Sacral neurophysiologic studies have demonstrated their utility in men with suspected neurogenic sacral dysfunction. However, no similar studies have been performed in women. The present study aimed to test the utility of sacral neurophysiologic assessment in women with chronic cauda equina lesions.
Twenty-four women with clinical and radiological signs supportive of chronic cauda equina lesions, and a group of 60 control women without clinical symptoms or signs of sacral neuropathic lesion were included. Clinical examination, including testing of saddle sensation, and neurophysiologic testing, including quantitative anal sphincter EMG and clitoro-cavernosus reflex testing (on single and double electrical, and mechanical stimulation), were performed on each side separately. Sensitivity, specificity, positive predictive value, and negative predictive value were calculated.

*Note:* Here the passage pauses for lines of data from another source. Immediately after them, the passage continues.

theorem State.lt_of_blockCount_pos (h : 0 < s.blockCount l) : l < s.pmCount.length := by
  by_contra hl
  rw [State.blockCount, List.getD_eq_default _ _ (Nat.le_of_not_lt hl)] at h
  exact Nat.lt_irrefl 0 h

theorem State.blockCount_setBlockCount_self (h : l < s.pmCount.length) (n : Nat) :
    (s.setBlockCount l n).blockCount l = n := by
  rw [State.blockCount_of_lt (by simpa using h)]
  simp

theorem State.setBlockCount_setBlockCount (s : State) (l m n : Nat) :
    (s.setBlockCount l m).setBlockCount l n = s.setBlockCount l n := by
  simp [State.setBlockCount]

theorem State.setBlockCount_blockCount (h : l < s.pmCount.length) : s.setBlockCount l (s.blockCount l) = s := by
  simp [State.setBlockCount, State.blockCount_of_lt h]

theorem State.blockLevel_of_lt (h : s.blockCount l < s.cfg.pmBlockBound) :
    s.blockLevel l = .done (s.setBlockCount l (s.blockCount l + 1)) :=
  if_neg (Nat.not_lt.2 h)

theorem State.blockLevel_of_ge (h : s.cfg.pmBlockBound ≤ s.blockCount l) : s.blockLevel l = imbalance l :=
  if_pos (Nat.lt_succ_of_le h)

theorem State.unblockLevel_of_pos (h : 0 < s.blockCount l) :
    s.unblockLevel l = .done (s.setBlockCount l (s.blockCount l - 1)) :=
  if_neg h.ne'

theorem State.blockLevel_eq_done_iff :
    s.blockLevel l = .done t ↔ s.blockCount l < s.cfg.pmBlockBound ∧ t = s.setBlockCount l (s.blockCount l + 1) := by
  obtain h | h := Nat.lt_or_ge (s.blockCount l) s.cfg.pmBlockBound
  · simp [State.blockLevel_of_lt h, h, eq_comm]
  · simp [State.blockLevel_of_ge h, imbalance, h.not_gt]

/-- R274: an unblock takes back the block before it. -/
theorem State.unblockLevel_of_blockLevel (hl : l < s.pmCount.length) (h : s.blockLevel l = .done t) :
    t.unblockLevel l = .done s := by
  obtain ⟨-, rfl⟩ := State.blockLevel_eq_done_iff.1 h
  have hcount := State.blockCount_setBlockCount_self hl (s.blockCount l + 1)
  rw [State.unblockLevel_of_pos (by rw [hcount]; exact Nat.succ_pos _), hcount, Nat.add_sub_cancel,
    State.setBlockCount_setBlockCount, State.setBlockCount_blockCount hl]

/-! ### The deepest level allowed (R274) -/

theorem State.deepestAllowed_of_least (hl : 0 < s.blockCount l) (hleast : ∀ k < l, s.blockCount k = 0) :
    s.deepestAllowed = l := by
  have hlen := State.lt_of_blockCount_pos hl
  have hfind : s.pmCount.findIdx? (fun n => decide (n > 0)) = some l := by
    refine List.findIdx?_eq_some_iff_getElem.2 ⟨hlen, ?_, fun k hk => ?_⟩
    · simpa [← State.blockCount_of_lt hlen] using hl
    · simpa [← State.blockCount_of_lt (hk.trans hlen)] using hleast k hk
  rw [State.deepestAllowed, hfind, Option.getD_some]

theorem State.deepestAllowed_of_none_blocked (h : ∀ l, s.blockCount l = 0) :
    s.deepestAllowed = s.cfg.pmLevels - 1 := by
  have hfind : s.pmCount.findIdx? (fun n => decide (n > 0)) = none := by
    refine List.findIdx?_eq_none_iff.2 fun n hn => ?_
    obtain ⟨l, hl, rfl⟩ := List.getElem_of_mem hn
    simpa [← State.blockCount_of_lt hl] using h l
  rw [State.deepestAllowed, hfind, Option.getD_none]

end Arbiter

/-- Settles O55: the least of the blocked levels, none blocked, and an unblock that restores the whole state. -/
theorem deepestAllowedIsTheLeastBlockedLevel : Obligations.DeepestAllowedIsTheLeastBlockedLevel := by
  intro s
  refine ⟨fun hblocked => ?_, State.deepestAllowed_of_none_blocked,
    fun l t hl ht => ⟨s, State.unblockLevel_of_blockLevel hl ht, rfl⟩⟩
  have hpos := Nat.find_spec hblocked
  have hleast : ∀ k < Nat.find hblocked, s.blockCount k = 0 := fun k hk =>
    Nat.eq_zero_of_not_pos (Nat.find_min hblocked hk)
  rw [State.deepestAllowed_of_least hpos hleast]
  exact ⟨hpos, hleast⟩

end Sys2Proof.Machine

/-! PROOFS. The encoding (30_encoding.md): the words of each format, the format decoder of each operation, the round
trip in both directions, the opcode map, and the words that decode to nothing. -/

namespace Sys2Proof

/-! ### A word of each format, by its fields -/

/-- R82. -/
theorem eq_formatN_iff (w : Word) (op : Byte) :
    w = op ++ 0#24 ↔ w.extractLsb' 24 8 = op ∧ w.extractLsb' 0 24 = 0 := by
  have hw := w.isLt
  simp only [BitVec.toNat_eq, toNat_field, fieldsN, BitVec.ofNat_eq_ofNat, BitVec.toNat_ofNat]
  omega

/-- R83, and the first word of R86. -/
theorem eq_formatB_iff (w : Word) (op b : Byte) : w = op ++ 0#16 ++ b ↔
    w.extractLsb' 24 8 = op ∧ w.extractLsb' 8 16 = 0 ∧ w.extractLsb' 0 8 = b := by
  have hw := w.isLt
  have hb := b.isLt
  simp only [BitVec.toNat_eq, toNat_field, fieldsB, BitVec.ofNat_eq_ofNat, BitVec.toNat_ofNat]
  omega

/-- R84. -/
theorem eq_formatP_iff (w : Word) (op : Byte) (t : Bool) : w = op ++ 0#23 ++ BitVec.ofBool t ↔
    w.extractLsb' 24 8 = op ∧ w.extractLsb' 1 23 = 0 ∧ w.getLsbD 0 = t := by
  have hw := w.isLt
  have hbit : w.getLsbD 0 = t ↔ w.toNat % 2 = t.toNat := by
    rw [← BitVec.testBit_toNat, Nat.testBit_zero]
    cases t <;> simp
  have ht : t.toNat < 2 := t.toNat_lt
  rw [hbit]
  simp only [BitVec.toNat_eq, toNat_field, fieldsP, BitVec.ofNat_eq_ofNat, BitVec.toNat_ofNat]
  omega

/-- R85. -/
theorem eq_formatS_iff (w : Word) (op : Byte) (addr : BitVec 7) (cmd : Byte) (evt : BitVec 5) :
    w = op ++ 0#1 ++ addr ++ cmd ++ 0#3 ++ evt ↔
      w.extractLsb' 24 8 = op ∧ (w.extractLsb' 23 1 = 0 ∧ w.extractLsb' 5 3 = 0) ∧
        w.extractLsb' 16 7 = addr ∧ w.extractLsb' 8 8 = cmd ∧ w.extractLsb' 0 5 = evt := by
  have hw := w.isLt
  have haddr := addr.isLt
  have hcmd := cmd.isLt
  have hevt := evt.isLt
  simp only [BitVec.toNat_eq, toNat_field, fieldsS, BitVec.ofNat_eq_ofNat, BitVec.toNat_ofNat]
  omega

/-! ### Payload words (R86) -/

theorem packBytes_length (bs : List Byte) : (packBytes bs).length = payloadLength bs.length := by
  induction bs using packBytes.induct with
  | case1 => rfl
  | case2 | case3 | case4 => simp [packBytes, payloadLength]
  | case5 b0 b1 b2 b3 rest ih =>
    rw [packBytes, List.length_cons, ih]
    simp only [payloadLength, List.length_cons]
    omega

/-- Byte `k` of some payload words is in word `k / 4`, at position `k % 4` of it. -/
theorem getElem?_flatMap_payloadBytes (ws : List Word) (k : Nat) :
    (ws.flatMap payloadBytes)[k]? = ws[k / 4]?.map fun w => w.extractLsb' (8 * (k % 4)) 8 := by
  induction ws generalizing k with
  | nil => rfl
  | cons w ws ih =>
    rw [List.flatMap_cons]
    match k with
    | 0 | 1 | 2 | 3 => rfl
    | k + 4 =>
      rw [List.getElem?_append_right (by rw [payloadBytes_length]; omega), payloadBytes_length, Nat.add_sub_cancel, ih,
        Nat.add_div_right k (by decide), Nat.add_mod_right]
      rfl

theorem flatMap_payloadBytes_length (ws : List Word) : (ws.flatMap payloadBytes).length = 4 * ws.length := by
  simp [List.length_flatMap, payloadBytes_length, Nat.mul_comm]

/-- Packing the bytes of some words gives the words back. -/
theorem packBytes_flatMap_payloadBytes (ws : List Word) : packBytes (ws.flatMap payloadBytes) = ws := by
  induction ws with
  | nil => rfl
  | cons w ws ih => exact congrArg₂ List.cons (word_payloadBytes w) ih

/-- The words a string packs into are those that unpack to the string and then zeros. -/
theorem eq_packBytes_iff (ws : List Word) (bs : List Byte) : ws = packBytes bs ↔
    ws.length = payloadLength bs.length ∧ ∃ pad, ws.flatMap payloadBytes = bs ++ pad ∧ ∀ b ∈ pad, b = 0 := by
  constructor
  · rintro rfl
    exact ⟨packBytes_length bs, unpack_packBytes bs⟩
  · rintro ⟨hlen, pad, hunpack, hzero⟩
    obtain ⟨pad', hunpack', hzero'⟩ := unpack_packBytes bs
    have hpad : pad.length = pad'.length := by
      have h := congrArg List.length hunpack
      have h' := congrArg List.length hunpack'
      rw [flatMap_payloadBytes_length, List.length_append] at h h'
      rw [packBytes_length] at h'
      omega
    rw [← packBytes_flatMap_payloadBytes ws, ← packBytes_flatMap_payloadBytes (packBytes bs), hunpack, hunpack',
      List.eq_replicate_of_mem hzero, List.eq_replicate_of_mem hzero', hpad]

/-! ### What each format decoder reads -/

section Formats

variable {w : Word} {rest rest' : List Word} {j : Instr}

/-- R82. -/
theorem decodeFormatN_eq_op_iff {i : Instr} :
    decodeFormatN i w rest = .op j rest' ↔ w.extractLsb' 0 24 = 0 ∧ j = i ∧ rest = rest' := by
  rw [decodeFormatN]
  split <;> simp only [*, illegalWord, Decoded.op.injEq, reduceCtorEq, true_and, false_and, eq_comm (a := j)]

/-- R83. -/
theorem decodeFormatB_eq_op_iff {i : Byte → Instr} :
    decodeFormatB i w rest = .op j rest' ↔
      w.extractLsb' 8 16 = 0 ∧ j = i (w.extractLsb' 0 8) ∧ rest = rest' := by
  rw [decodeFormatB]
  split <;> simp only [*, illegalWord, Decoded.op.injEq, reduceCtorEq, true_and, false_and, eq_comm (a := j)]

/-- R84. -/
theorem decodeFormatP_eq_op_iff {i : Bool → Instr} :
    decodeFormatP i w rest = .op j rest' ↔ w.extractLsb' 1 23 = 0 ∧ j = i (w.getLsbD 0) ∧ rest = rest' := by
  rw [decodeFormatP]
  split <;> simp only [*, illegalWord, Decoded.op.injEq, reduceCtorEq, true_and, false_and, eq_comm (a := j)]

/-- R85. -/
theorem decodeFormatS_eq_op_iff {i : BitVec 7 → Byte → BitVec 5 → Word → Instr} :
    decodeFormatS i w rest = .op j rest' ↔
      (w.extractLsb' 23 1 = 0 ∧ w.extractLsb' 5 3 = 0) ∧ ∃ dest,
        j = i (w.extractLsb' 16 7) (w.extractLsb' 8 8) (w.extractLsb' 0 5) dest ∧ rest = dest :: rest' := by
  unfold decodeFormatS
  split
  · cases rest <;> simp [*, eq_comm (a := j), -BitVec.ofNat_eq_ofNat]
  · simp only [*, illegalWord, reduceCtorEq, false_and]

/-- R86, R89. -/
theorem decodeFormatL_eq_op_iff {i : List Byte → Instr} :
    decodeFormatL i w rest = .op j rest' ↔
      w.extractLsb' 8 16 = 0 ∧ ∃ bytes, bytes.length = (w.extractLsb' 0 8).toNat ∧ j = i bytes ∧
        rest = packBytes bytes ++ rest' := by
  by_cases hw : w.extractLsb' 8 16 = 0
  · rw [decodeFormatL, if_pos hw, and_iff_right hw]
    generalize (w.extractLsb' 0 8).toNat = L
    constructor
    · intro h
      simp only [illegalWord] at h
      split_ifs at h with hlen hpad
      cases h
      have hwords : (rest.take (payloadLength L)).length = payloadLength L := List.length_take_of_le (Nat.not_lt.1 hlen)
      have hbytes := flatMap_payloadBytes_length (rest.take (payloadLength L))
      have hL : (((rest.take (payloadLength L)).flatMap payloadBytes).take L).length = L := by
        rw [List.length_take_of_le]
        rw [hbytes, hwords, payloadLength]
        omega
      refine ⟨_, hL, rfl, ?_⟩
      rw [← (eq_packBytes_iff _ _).2 ⟨hwords.trans (by rw [hL]), _, (List.take_append_drop L _).symm, ?_⟩,
        List.take_append_drop]
      simpa using hpad
    · rintro ⟨bytes, rfl, rfl, rfl⟩
      obtain ⟨pad, hunpack, hzero⟩ := unpack_packBytes bytes
      have hlen : ¬ (packBytes bytes ++ rest').length < (packBytes bytes).length := by simp
      simp only [← packBytes_length, if_neg hlen, List.take_left, List.drop_left, hunpack]
      exact if_pos (List.all_eq_true.2 fun b hb => beq_iff_eq.2 (hzero b hb))
  · rw [decodeFormatL, if_neg hw, illegalWord]
    exact iff_of_false nofun fun h => hw h.1

end Formats

/-! ### The opcode map as a function of the operation (R87) -/

/-- The format decoder in an operation's row. -/
def Instr.decodeFormat : Instr → Word → List Word → Decoded
  | .busStart _ _ _ _ => decodeFormatS .busStart
  | .serStart _ => decodeFormatL .serStart
  | .ringPush _ => decodeFormatL .ringPush
  | .ringPop _ => decodeFormatP .ringPop
  | .busData _ => decodeFormatB .busData
  | .rxByte _ => decodeFormatB .rxByte
  | .rxLine _ => decodeFormatB .rxLine
  | i => decodeFormatN i

theorem decodeOpcode_of_opcode {w : Word} (i : Instr) (h : w.extractLsb' 24 8 = i.opcode) (rest : List Word) :
    decodeOpcode w rest = i.decodeFormat w rest := by
  cases i <;> rw [decodeOpcode, h] <;> rfl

Respective sensitivities, specificities, positive predictive values, and negative predictive values were 63%, 92%, 83%, and 86% for quantitative anal sphincter EMG, 92–96%, 67–80%, 52–59%, and 95–96% for neurophysiologic testing of the clitoro-cavernosus reflex (using different stimulation techniques), and 96–100%, 62–75%, 50–55%, and 97–98% for their combinations.
This study complements previous reports in men supporting the clinical utility of an neurophysiologic protocol that includes both quantitative anal sphincter EMG and sacral reflex studies for assessment of patients with suspected peripheral sacral lesions. Very high sensitivity and negative predictive value confirm high utility of sacral neurophysiologic studies in confirmation and exclusion of sacral neuropathic lesion. Neurourol. Urodynam. 33:426–430, 2014. © 2013 Wiley Periodicals, Inc.